Stefano della Bella (1610-1664) zählt zu den wichtigsten italienischen Graphikern und Zeichnern des 17. Jahrhunderts. Während sein Radierwerk bereits mehrfach Gegenstand umfangreicher Retrospektiven gewesen ist, fand sein ebenso
qualitätvolles zeichnerisches Œuvre bislang keine vergleichbare Würdigung. Die Ausstellung „Von der Schönheit der Linie" der Hamburger Kunsthalle stellt den Florentiner Zeichner mit gut 100 hochrangigen Werken aus bedeutenden europäischen Sammlungen in all seinen Facetten vor.

Aus della Bellas Biographie sind nur wenige Eckpfeiler bekannt. Lebensstationen in Florenz, Rom und Paris sowie namhafte Auftraggeber wie die Medici und die französischen Könige lassen lediglich erahnen, welche Bedeutung er zu Lebzeiten hatte. Umso mehr erzählt uns sein Werk: Stefano della Bella war wie kaum ein anderer ein wacher Beobachter seiner Zeit. Sein außerordentlich breites Themenspektrum reicht von bedeutenden politischen Ereignissen und den bahnbrechenden Entdeckungen Galileis bis hin zu Theater-Kostümen sowie verblüffenden Entwürfen für Trinkgefäße und Ornamente. Besonders einfühlsam aber widmete sich der Künstler den Menschen in ihrer Alltagswelt.
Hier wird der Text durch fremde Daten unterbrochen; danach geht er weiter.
-- ==== Sys2Proof/Laws/Keep/Registers.lean ====
section
/-! SUPPORT. What Machine/Registers.lean keeps (Safety.lean, Formed). -/

namespace Sys2Proof.Machine

open Sys2Proof.Safety


theorem execNumvfs_formed (n : Nat) (s : State) (hF : Formed s) : OutFormed (execNumvfs n s) := by
  unfold execNumvfs
  refine outFormed_next.2 ?_
  repeat' (first | exact hF | split)

@[simp] theorem ringEn_formed (s : State) (v : BitVec 64) (hF : Formed s) : Formed (ringEn s v) := by
  unfold ringEn
  dsimp only
  repeat' (first | exact hF | exact formed_mk.2 (forms_of_formed hF) | split)

@[simp] theorem ringHead_formed (s : State) (v : BitVec 32) (hF : Formed s) : Formed (ringHead s v) := by
  unfold ringHead
  dsimp only
  repeat' (first | exact hF | exact formed_mk.2 (forms_of_formed hF) | split)

theorem execEventRingEn_formed (v : BitVec 64) (s : State) (hF : Formed s) : OutFormed (execEventRingEn v s) := by
  unfold execEventRingEn
  refine outFormed_next.2 ?_
  repeat' (first | exact hF | split | with_reducible refine onLease_formed _ _ _ (fun _ _ _ _ => ?_) hF | with_reducible refine answer_formed _ _ _ _ ?_ | (simp [hF]; done))

theorem execEventRingHead_formed (v : BitVec 32) (s : State) (hF : Formed s) : OutFormed (execEventRingHead v s) := by
  unfold execEventRingHead
  refine outFormed_next.2 ?_
  repeat' (first | exact hF | split | with_reducible refine onLease_formed _ _ _ (fun _ _ _ _ => ?_) hF | with_reducible refine answer_formed _ _ _ _ ?_ | (simp [hF]; done))

@[simp] theorem injectWrite_formed (s : State) (v : BitVec 64) (hF : Formed s) : Formed (injectWrite s v) := by
  unfold injectWrite
  dsimp only
  split
  · exact formed_mk.2 (forms_of_formed hF)
  · split
    · exact formed_mk.2 (forms_of_formed hF)
    · exact formed_mk.2 (forms_of_formed hF)

theorem execInjectControl_formed (v : BitVec 64) (s : State) (hF : Formed s) : OutFormed (execInjectControl v s) := by
  unfold execInjectControl
  refine outFormed_next.2 ?_
  repeat' (first | exact hF | split | with_reducible refine onLease_formed _ _ _ (fun _ _ _ _ => ?_) hF | with_reducible refine answer_formed _ _ _ _ ?_ | (simp [hF]; done))

theorem execSnapshotLoRead_formed (fn slot : Nat) (s : State) (hF : Formed s) : OutFormed (execSnapshotLoRead fn slot s) := by
  unfold execSnapshotLoRead
  refine outFormed_next.2 ?_
  repeat' (first | exact hF)

theorem execSnapshotHiRead_formed (fn slot : Nat) (s : State) (hF : Formed s) : OutFormed (execSnapshotHiRead fn slot s) := by
  unfold execSnapshotHiRead
  refine outFormed_next.2 ?_
  repeat' (first | exact hF)

@[simp] theorem slotSelect_formed (s : State) (fn j : Nat) (v : BitVec 32) (hF : Formed s) : Formed (slotSelect s fn j v) :=
  State.modFn_formed _ _ hF

@[simp] theorem slotLease_formed (s : State) (fn j : Nat) (v : BitVec 32) (hF : Formed s) : Formed (slotLease s fn j v) := by
  unfold slotLease
  repeat' (first | assumption)

@[simp] theorem answer_formed (s : State) (fn status : Nat) (result : List Byte) (hF : Formed s) : Formed (answer s fn status result) := by
  unfold answer
  repeat' (first | assumption)

@[simp] theorem submit_formed (s : State) (fn : Nat) (hF : Formed s) : Formed (submit s fn) := by
  unfold submit
  repeat' (first | assumption | with_reducible exact outFormed_next.2 hF | with_reducible refine inOrder_formed _ _ _ _ (fun _ _ => ?_) ?_ | with_reducible refine placerStep_formed _ _ _ _ (fun _ _ => ?_) ?_ | with_reducible refine OptFormed.of_eq ?_ (by assumption) | with_reducible refine DoneFormed.of_eq ?_ (by assumption) | (simp (maxDischargeDepth := 50) [*]; done) | split | with_reducible refine State.modCore_formed _ _ ?_ | with_reducible refine foldl_formed _ (fun _ _ _ => ?_) _ ?_ | with_reducible refine doneFormed_ok.2 ?_ | with_reducible refine outFormed_next.2 ?_ | with_reducible refine optFormed_some.2 ?_ | with_reducible refine Done.then_formed ?_ (fun _ _ => ?_) | with_reducible refine eachDone_formed _ (fun _ _ _ => ?_) _ ?_ | with_reducible refine formed_mk.2 (forms_of_formed ?_))

@[simp] theorem pfWord_formed (s : State) (off : Nat) (v : BitVec 32) (hF : Formed s) : Formed (pfWord s off v) := by
  unfold pfWord
  repeat' (first | assumption | with_reducible exact outFormed_next.2 hF | with_reducible refine inOrder_formed _ _ _ _ (fun _ _ => ?_) ?_ | with_reducible refine placerStep_formed _ _ _ _ (fun _ _ => ?_) ?_ | with_reducible refine OptFormed.of_eq ?_ (by assumption) | with_reducible refine DoneFormed.of_eq ?_ (by assumption) | (simp (maxDischargeDepth := 50) [*]; done) | split | with_reducible refine State.modCore_formed _ _ ?_ | with_reducible refine foldl_formed _ (fun _ _ _ => ?_) _ ?_ | with_reducible refine doneFormed_ok.2 ?_ | with_reducible refine outFormed_next.2 ?_ | with_reducible refine optFormed_some.2 ?_ | with_reducible refine Done.then_formed ?_ (fun _ _ => ?_) | with_reducible refine eachDone_formed _ (fun _ _ _ => ?_) _ ?_ | with_reducible refine formed_mk.2 (forms_of_formed ?_))

@[simp] theorem wordWrite_formed (fn off : Nat) (s : State) (v : BitVec 32) (hF : Formed s) : Formed (wordWrite fn off s v) := by
  unfold wordWrite
  split
  · have h1 : Formed (if v.getLsbD 2 then s.modFn fn fun f => { f with done := false } else s) := by
      split
      · exact State.modFn_formed _ _ hF
      · exact hF
    dsimp only
    split
    · exact submit_formed _ _ h1
    · exact h1
  · split
    · dsimp only
      split
      · exact slotSelect_formed _ _ _ _ hF
      · split
        · exact slotLease_formed _ _ _ _ hF
        · exact hF
    · split
      · exact pfWord_formed _ _ _ hF
      · exact hF

@[simp] theorem registerPut_formed (fn off len : Nat) (v : BitVec 64) (s : State) (hF : Formed s) : Formed (registerPut fn off len v s) := by
  unfold registerPut
  repeat' (first | assumption | with_reducible exact outFormed_next.2 hF | with_reducible refine inOrder_formed _ _ _ _ (fun _ _ => ?_) ?_ | with_reducible refine placerStep_formed _ _ _ _ (fun _ _ => ?_) ?_ | with_reducible refine OptFormed.of_eq ?_ (by assumption) | with_reducible refine DoneFormed.of_eq ?_ (by assumption) | (simp (maxDischargeDepth := 50) [*]; done) | split)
Stefano della Bellas Zeichnungen feiern die Schönheit der Linie, beeindrucken durch unerschöpfliche Fantasie und bezaubern mit Eleganz und Leichtigkeit. Selbst die kleinsten Formate in dieser Ausstellung ermöglichen faszinierende Entdeckungen. Feine, präzise und doch lockere Federzüge sind das Markenzeichen seiner Zeichnungen. Mit pointierten Lavierungen verleiht der Künstler seinen Blättern Atmosphäre. So entstehen eigenständige Meisterwerke der Zeichenkunst, deren Zauber bis heute zu spüren ist.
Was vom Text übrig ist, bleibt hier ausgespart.